An introduction to dysprosium

Dysprosium demand and end-uses

Dysprosium is a rare earth element with unique properties, including high magnetic strength and resistance to demagnetisation at high temperatures. These attributes make it highly valuable in several high-tech and green technology applications including electric vehicles, wind turbines, consumer electronics, military and defence. 

Dysprosium is used to produce neodymium-iron-boron (NdFeB) magnets, which are crucial for electric vehicle motors and the efficient operation of wind turbines.

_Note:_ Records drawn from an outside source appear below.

/-- A filtered value and its minimum in one of the SUP words (R418). -/
def showSup (s : State) (i v : Nat) : State :=
  let a := Reg.supVf i
  let s := s.updAud fun x =>
    { x with low := updAt x.low i (min v)
             vfLo := if i = 0 then min v x.vfLo else x.vfLo
             vfHi := if i = 0 then max v x.vfHi else x.vfHi
             v5Lo := if i = 1 then min v x.v5Lo else x.v5Lo
             vddLo := if i = 2 then min v x.vddLo else x.vddLo }
  let s := s.wf a 0 16 v
  if v < s.rf a 16 16 then s.wf a 16 16 v else s

end State

/-- VF_SAMPLE (R409): one sample of VF in 10 mV. -/
def execVfSample (v : BitVec 16) (s : State) : Host.Outcome State Fault Refusal :=
  let s := { s with vf := (v.toNat :: s.vf).take 20 }
  let f := s.vfFiltered
  let s := (s.showSup 0 f).wf Reg.supStat 8 8 (State.shrink24000 f / 240)
  .next ((State.vfUp 4 f (State.vfDown 4 f s)).trackClear f)

/-- SUPPLY_FAULT (R394, R239): a supply out of its range, with its reading in 10 mV. -/
def execSupplyFault (kind : SupplyKind) (v : BitVec 16) (s : State) : Host.Outcome State Fault Refusal :=
  match kind with
  | .v5 => .next (((s.showSup 1 v.toNat).fault Acct.supplyMonitor 0 Ev.supplyFault 0 1).devTrip .supply)
  | .coreRail => .next ((s.fault Acct.supplyMonitor 1 Ev.supplyFault 0 2).devTrip .supply)
  | .vbatLow => .next ((s.showSup 3 v.toNat).fault Acct.supplyMonitor 2 Ev.supplyFault 0 3)
  | .vfOver => .next (s.fault Acct.supplyMonitor 3 Ev.supplyFault 0 4)
  | .vddLow => .next ((s.showSup 2 v.toNat).fault Acct.supplyMonitor 6 Ev.supplyFault 0 7)

/-- SENS_OVERCURRENT (R396): a sensor feed at its limit switches off. -/
def execSensOvercurrent (k : Fin 2) (s : State) : Host.Outcome State Fault Refusal :=
  if s.rb Reg.supStat (16 + k) then
    .next ((s.stopUnit (0x40 + k)).fault Acct.supplyMonitor (4 + k) Ev.supplyFault 0 (5 + k))
  else .next s

namespace State

/-- Cause SUPPLY has gone: VF above 17.4 V, and neither V5 nor a rail is reported out (R239, R270). -/
def supplyGone (s : State) : Bool :=
  decide (s.vfLevel < 4) && !s.hasFlt Acct.supplyMonitor 0 && !s.hasFlt Acct.supplyMonitor 1

end State

/-- SUPPLY_CAUSE_CLEAR (R270): VF above 17.4 V for 50 ms. -/
def execSupplyCauseClear (s : State) : Host.Outcome State Fault Refusal :=
  .next (if s.supplyGone then s.setDev .supply false else s)

namespace State

/-- Enable bit of a feed in a SENS_CFG image. -/
def sensEn (v : Word) (k : Nat) : Bool := bit v (16 * k)

/-- Class, draw and inrush of a feed in a SENS_CFG image. -/
def sensPart (v : Word) (k : Nat) : Nat := fld v (16 * k + 1) 15

/-- A feed follows its enable bit (R396, R413). -/
def sensFollow (s : State) (k : Nat) : State :=
  if sensEn (s.r Reg.sensCfg) k then
    (if s.hasFlt Acct.supplyMonitor (4 + k) then s else s.request (0x40 + k))
  else s.stopUnit (0x40 + k)

/-- Check 7 of PURSE_SET: the ranges of each limit and of SENS_CFG. -/
def purseImages (c : Cmd) : Option Reply :=
  firstOf [imagesReply 0 (Reg.purseLimit 0) [c.img 0], imagesReply 4 (Reg.purseLimit 1) [c.img 1],
    imagesReply 8 (Reg.purseLimit 2) [c.img 2], imagesReply 12 Reg.sensCfg [c.img 3]]

def purseSetRow : CmdRow where
  opcode := 0x0901
  len := fun n => n == 16
  pre := fun c s =>
    firstOf [failIf (!c.argOnly 0) .badArg, purseImages c,
      failIf (decide (60 * (c.img 0).toNat < 100 * s.safetyReserve)) (.badParam 0),
      failIf ((List.range 3).any fun k => decide ((c.img k).toNat < s.granted k)) .badState,
      failIf ((List.range 2).any fun k => s.rb Reg.supStat (16 + k) && sensEn (c.img 3) k &&
        sensPart (c.img 3) k != sensPart (s.r Reg.sensCfg) k) .badState]
  run := fun c s =>
    let s := ((s.w (Reg.purseLimit 0) (c.img 0)).w (Reg.purseLimit 1) (c.img 1)).w (Reg.purseLimit 2) (c.img 2)
    let s := s.w Reg.sensCfg (c.img 3)
    ((s.sensFollow 0).sensFollow 1, some (.ok 0))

As the global shift towards EVs and renewable energy sources accelerates, the demand for dysprosium will rise significantly.

In consumer electronics, dysprosium role is pivotal across electronic devices, such as smartphones, tablets, and hard disk drives, where powerful and compact magnets are required to enhance enhances performance, efficiency, and miniaturisation allow for lighter devices without compromising on power and functionality.

  • Dysprosium-doped NdFeB magnets are used in the tiny vibration motors found in smartphones. These motors provide the haptic feedback users feel when they touch the screen.

  • The magnets in smartphones' speakers and microphones often contain dysprosium, which contributes to their clear sound quality and compact size.

  • Dysprosium-containing magnets are also used in the auto-focus mechanisms of smartphone cameras, ensuring quick and accurate focusing.

  • Some advanced tablet stylus pens incorporate small dysprosium magnets, improving precision and responsiveness in digital drawing and writing applications.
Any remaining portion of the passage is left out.